How does one get assigned to an SOF Task Force???
...

mod edit- start by joining the Army and making it through boot camp. Engage the 50m target first. I deleted the rest of your post past the first question.  Don't ask questions like that on this site again.


----------



## JJOIFVET (Jun 26, 2009)

Hey man, I am not at liberty to put that information on this post. I think it would fall into the OPSEC category.


----------



## HeloMedic1171 (Jun 26, 2009)

DISCLAIMER:  I am not SOF, and my experience is from the outside, looking in.


G-man:  they don't put this information out anywhere because, at a minimum, it's privileged, on the other end, highly classified.  if you want into one of the "TFs" you mentioned, then work your ass off, get into the SOF type/branch of your desire, and be the very best.  you can't ask how to get to the attic of a house without at least walking in the 1st floor.  hit your 25m targets, then watch your lane from there.  savvy?


----------



## Isiah6:8 (Jun 26, 2009)

Gman, after 25 days of researching (600hrs) if the answer isn't there, that might answer the question. .02


----------



## G-Man222 (Jun 26, 2009)

Understood

Thank you for the replies.

Wont discuss it any further.


----------



## JJOIFVET (Jun 26, 2009)

G-Man222 said:


> Understood
> 
> Thank you for the replies.
> 
> Wont discuss it any further.



Once you are in the Military, you will be able to find answers to all of the questions you are asking. No worries man, in time they will be answered.


----------



## G-Man222 (Jun 26, 2009)

JJOIFVET said:


> Once you are in the Military, you will be able to find answers to all of the questions you are asking. No worries man, in time they will be answered.



Understood thank you.

I understand as a civilian my access to informaiton is rather limited to whomever I know. (no first hand info, because I'm NPS) and It's totally understandable (I myself would feel worried if a civilian off the streets could get "any" information on "High Key" kind of stuff... (Although there are quite a few things I've come across that I couldn't believe could be located by a 19y/o fresh from HS... Or in HS.....................................................) 

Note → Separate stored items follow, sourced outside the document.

/-- The TLP's ECRC is as it should be (R330). -/
def SoundTlp (x : Tlp) : Prop := x.ecrcBad = false

/-- R206, R330–R333, R336. An FLR and a link that goes down return the endpoint to its reset state. The link comes up; the
function moves between D0 and D3hot. New records raise vector 1, which waits in the PBA while it is masked. A window, or BAR0, reads and writes the registers of the part it names,
an aperture its memory; without a valid one a read gives zeros with EP set. Data that returns for a read completes it. The
model's choices it rests on: log entries 23, 82, 85 and 120. -/
def Obligations.HostAccess : Prop :=
  (∀ s : State, Released s → Completes .flr s fun u => FlrDone s.pcieUp s u)
  ∧ (∀ s : State, Released s → s.pcieUp = true → Completes .pcieLinkDown s fun u => FlrDone false s u)
  ∧ (∀ s : State, Released s → s.pcieUp = false → hasEndpoint s = true → s.heldEvents = [] →
    Completes .pcieLinkUp s fun u => u = { s with pcieUp := true })
  ∧ (∀ (d3 : Bool) (s : State), Released s → s.pcieUp = true → Completes (.pciePowerState d3 none) s fun u => u = { s with pcieD3 := d3 })
  ∧ (∀ (d3 gen check : Bool) (s : State), Released s → s.pcieUp = true →
    Completes (.pciePowerState d3 (some (gen, check))) s fun u =>
      u = { s with pcieD3 := d3, host := { s.host with aer := { s.host.aer with ecrcGen := gen, ecrcCheck := check } } })
  ∧ (∀ s : State, HostOpen s → s.newRecords = true → s.host.coalesced = none → bitAt (msixByte s 28) 0 = false →
    Completes .eventInterrupt s fun u =>
      u = { s with
        out := .msix 1 (msixNum s 16 8) (msixNum s 24 4) :: s.out
        newRecords := false
        host := { s.host with coalesced := some s.us } })
  ∧ (∀ s : State, HostOpen s → s.newRecords = true → s.host.coalesced = none → bitAt (msixByte s 28) 0 = true →
    Completes .eventInterrupt s fun u =>
      u = { s with newRecords := false, host := { s.host with coalesced := some s.us, pba := setBitN s.host.pba 1 } })
  ∧ (∀ (n : Fin 8) (off v tag : Nat) (x : Tlp) (s : State), HostOpen s → SoundTlp x → x.ep = false →
    (x.bar0 = true ∨ fldB s F.HOST_WIN_n_valid n = true ∧ fld s F.HOST_WIN_n_device n = deviceId s) → off < 0x2000000 → off % 8 = 0 →
    Completes (.hostWindowAccess n off 8 false v tag x) s fun u =>
      u = { s with out := .completion tag (natLe 8 (regWord s off)) false :: s.out })
  ∧ (∀ (n : Fin 8) (off v tag : Nat) (x : Tlp) (s : State), HostOpen s → SoundTlp x → x.bar0 = true → x.ep = false →
    0x2000000 ≤ off → off < 0x2000100 → off % 8 = 0 →
    Completes (.hostWindowAccess n off 8 false v tag x) s fun u =>
      u = { s with out := .completion tag ((List.range 8).map (fun i => msixByte s (off - 0x2000000 + i))) false :: s.out })
  ∧ (∀ (n : Fin 8) (off v tag : Nat) (x : Tlp) (s : State), HostOpen s → SoundTlp x → x.ep = true →
    Completes (.hostWindowAccess n off 8 true v tag x) s fun u =>
      u = { s with host := { s.host with aer := { s.host.aer with poisoned := true } } })
  ∧ (∀ (n : Fin 8) (off v tag : Nat) (x : Tlp) (s : State), HostOpen s → SoundTlp x → x.ep = false →
    (x.bar0 = true ∨ fldB s F.HOST_WIN_n_valid n = true ∧ fld s F.HOST_WIN_n_device n = deviceId s) → off < 0x2000000 →
    Completes (.hostWindowAccess n off 8 true v tag x) s fun u => exec (.registerWrite off 8 v 0) s = .next u)
  ∧ (∀ (n : Fin 8) (off v tag : Nat) (x : Tlp) (s : State), HostOpen s → SoundTlp x → x.bar0 = false →
    fldB s F.HOST_WIN_n_valid n = false →
    Completes (.hostWindowAccess n off 8 false v tag x) s fun u =>
      u.out = .completion tag (List.replicate 8 0) true :: s.out ∧ MemSame s u ∧ u.pairs = s.pairs)
  ∧ (∀ (n : Fin 16) (off size tag a : Nat) (x : Tlp) (bs : List Nat) (s : State), HostOpen s → SoundTlp x → x.ep = false →
    fldB s F.HOST_APT_n_valid n = true →
    fld s F.HOST_APT_n_device n = deviceId s → off < 2 ^ 32 → a = fld s F.HOST_APT_n_base n * 2 ^ 32 + off →
    inOneMemory a size = true → poisoned s a size = false → (∀ i < size, offline s (a + i) = false) →
    Completes (.hostApertureAccess n off size false bs tag x) s fun u =>
      ((∀ q, tierOf a ≠ .comb q) → u = { s with out := .completion tag (bytesAt s a size) false :: s.out })
        ∧ (NoSample s a → u.out = .completion tag (bytesAt s a size) false :: s.out) ∧ MemSame s u ∧ u.pairs = s.pairs
        ∧ Keeps eventRegs (reachKeys a) s u)
  ∧ (∀ (n : Fin 16) (off size tag a : Nat) (x : Tlp) (bs : List Nat) (s : State), HostOpen s → SoundTlp x →
    fldB s F.HOST_APT_n_valid n = true →
    fld s F.HOST_APT_n_device n = deviceId s → off < 2 ^ 32 → a = fld s F.HOST_APT_n_base n * 2 ^ 32 + off →
    inOneMemory a bs.length = true → bs ≠ [] → a % 64 + bs.length ≤ 64 → (∀ b ∈ bs, b < 256) → offline s a = false → dirFull s a = false →
    Completes (.hostApertureAccess n off size true bs tag x) s fun u =>
      bytesAt u a bs.length = bs ∧ Wrote a bs.length s u
        ∧ marked u (a / 64) = (x.ep || (marked s (a / 64) && decide (bs.length ≠ 64))) ∧ u.pairs = s.pairs
        ∧ Keeps eventRegs (reachKeys a) s u ∧ (NoSample s a → u.out = s.out))
  ∧ ∀ (m : Packet) (r : Request) (ep : Bool) (k : Nat) (s : State), Arrives m s → m.ptype = 0x20 → m.aux = [3, b2n ep, k] →
    findRequest s m.req = some r → r.kind = 5 →
    Completes (.hostReadCompletion m) s fun u =>
      u = { s with out := .completion r.ref (m.data.take k) ep :: s.out, requests := s.requests.filter (fun x => x.id ≠ r.id) }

But it's just more i look into things, more and more questions that arise...

Just the type of assignments an 11B in "Big Army" alone can have are mind boggling sometimes...

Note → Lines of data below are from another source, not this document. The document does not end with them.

@[simp] theorem emit_regs (o : Out) : (emit o s).regs = s.regs := rfl
@[simp] theorem emit_mem (o : Out) : (emit o s).mem = s.mem := rfl
@[simp] theorem emit_poison (o : Out) : (emit o s).poison = s.poison := rfl
@[simp] theorem emit_filled (o : Out) : (emit o s).filled = s.filled := rfl
@[simp] theorem emit_us (o : Out) : (emit o s).us = s.us := rfl
@[simp] theorem emit_pairs (o : Out) : (emit o s).pairs = s.pairs := rfl
@[simp] theorem emit_windowLoads (o : Out) : (emit o s).windowLoads = s.windowLoads := rfl
@[simp] theorem emit_log (o : Out) : (emit o s).log = s.log := rfl
@[simp] theorem emit_eventTimes (o : Out) : (emit o s).eventTimes = s.eventTimes := rfl
@[simp] theorem emit_eventDrops (o : Out) : (emit o s).eventDrops = s.eventDrops := rfl
@[simp] theorem emit_heldEvents (o : Out) : (emit o s).heldEvents = s.heldEvents := rfl
@[simp] theorem emit_pendingFaults (o : Out) : (emit o s).pendingFaults = s.pendingFaults := rfl
@[simp] theorem emit_pcieD3 (o : Out) : (emit o s).pcieD3 = s.pcieD3 := rfl
@[simp] theorem emit_pcieUp (o : Out) : (emit o s).pcieUp = s.pcieUp := rfl
@[simp] theorem emit_newRecords (o : Out) : (emit o s).newRecords = s.newRecords := rfl
@[simp] theorem emit_adopted (o : Out) : (emit o s).adopted = s.adopted := rfl
@[simp] theorem emit_inService (o : Out) : (emit o s).inService = s.inService := rfl
@[simp] theorem emit_thermTrip (o : Out) : (emit o s).thermTrip = s.thermTrip := rfl
@[simp] theorem emit_mpHeldReset (o : Out) : (emit o s).mpHeldReset = s.mpHeldReset := rfl
@[simp] theorem emit_freshCount (o : Out) : (emit o s).freshCount = s.freshCount := rfl
@[simp] theorem emit_requests (o : Out) : (emit o s).requests = s.requests := rfl
@[simp] theorem emit_nextReq (o : Out) : (emit o s).nextReq = s.nextReq := rfl
@[simp] theorem emit_hubHeld (o : Out) : (emit o s).hubHeld = s.hubHeld := rfl
@[simp] theorem emit_partsIn (o : Out) : (emit o s).partsIn = s.partsIn := rfl
@[simp] theorem emit_ports (o : Out) : (emit o s).ports = s.ports := rfl
@[simp] theorem emit_spurRoute (o : Out) : (emit o s).spurRoute = s.spurRoute := rfl
@[simp] theorem emit_exclPending (o : Out) : (emit o s).exclPending = s.exclPending := rfl
@[simp] theorem emit_norms (o : Out) : (emit o s).norms = s.norms := rfl
@[simp] theorem emit_normRoots (o : Out) : (emit o s).normRoots = s.normRoots := rfl
@[simp] theorem emit_collHeld (o : Out) : (emit o s).collHeld = s.collHeld := rfl
@[simp] theorem emit_biasShadow (o : Out) : (emit o s).biasShadow = s.biasShadow := rfl
@[simp] theorem emit_biasHost (o : Out) : (emit o s).biasHost = s.biasHost := rfl
@[simp] theorem emit_biasHostBreath (o : Out) : (emit o s).biasHostBreath = s.biasHostBreath := rfl
@[simp] theorem emit_winNext (o : Out) : (emit o s).winNext = s.winNext := rfl
@[simp] theorem emit_winClosed (o : Out) : (emit o s).winClosed = s.winClosed := rfl
@[simp] theorem emit_winTotals (o : Out) : (emit o s).winTotals = s.winTotals := rfl
@[simp] theorem emit_libVersion (o : Out) : (emit o s).libVersion = s.libVersion := rfl
@[simp] theorem emit_library (o : Out) : (emit o s).library = s.library := rfl
@[simp] theorem emit_libNext (o : Out) : (emit o s).libNext = s.libNext := rfl
@[simp] theorem emit_libPending (o : Out) : (emit o s).libPending = s.libPending := rfl
@[simp] theorem emit_breath (o : Out) : (emit o s).breath = s.breath := rfl
@[simp] theorem emit_chans (o : Out) : (emit o s).chans = s.chans := rfl
@[simp] theorem emit_hives (o : Out) : (emit o s).hives = s.hives := rfl
@[simp] theorem emit_memTraining (o : Out) : (emit o s).memTraining = s.memTraining := rfl
@[simp] theorem emit_memUp (o : Out) : (emit o s).memUp = s.memUp := rfl
@[simp] theorem emit_power (o : Out) : (emit o s).power = s.power := rfl
@[simp] theorem emit_counters (o : Out) : (emit o s).counters = s.counters := rfl
@[simp] theorem emit_mp (o : Out) : (emit o s).mp = s.mp := rfl
@[simp] theorem emit_boot (o : Out) : (emit o s).boot = s.boot := rfl
@[simp] theorem emit_groups (o : Out) : (emit o s).groups = s.groups := rfl
@[simp] theorem emit_host (o : Out) : (emit o s).host = s.host := rfl
@[simp] theorem emit_pins (o : Out) : (emit o s).pins = s.pins := rfl
@[simp] theorem emit_out (o : Out) : (emit o s).out = o :: s.out := rfl
@[simp] theorem emit_pending (o : Out) : (emit o s).pending = s.pending := rfl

Let alone the types of assignments an 11B in Regiment can get. (11C as well)

Heck, even as a 68W across the Army the assignments are almost limitless from what I've gathered.

More and more I look into something, so many quesitons keep arising...

Just sometimes differentiating whether that kind of information would be OPSEC, or if that information wouldn't get's confusing on figuring out...  (

But either case, thanks for the replies.  It's all appreciated.


----------



## JJOIFVET (Jun 26, 2009)

www.goarmy.com  Have you checked this site out?


----------



## AWP (Jun 26, 2009)

G-man, this is getting old....


----------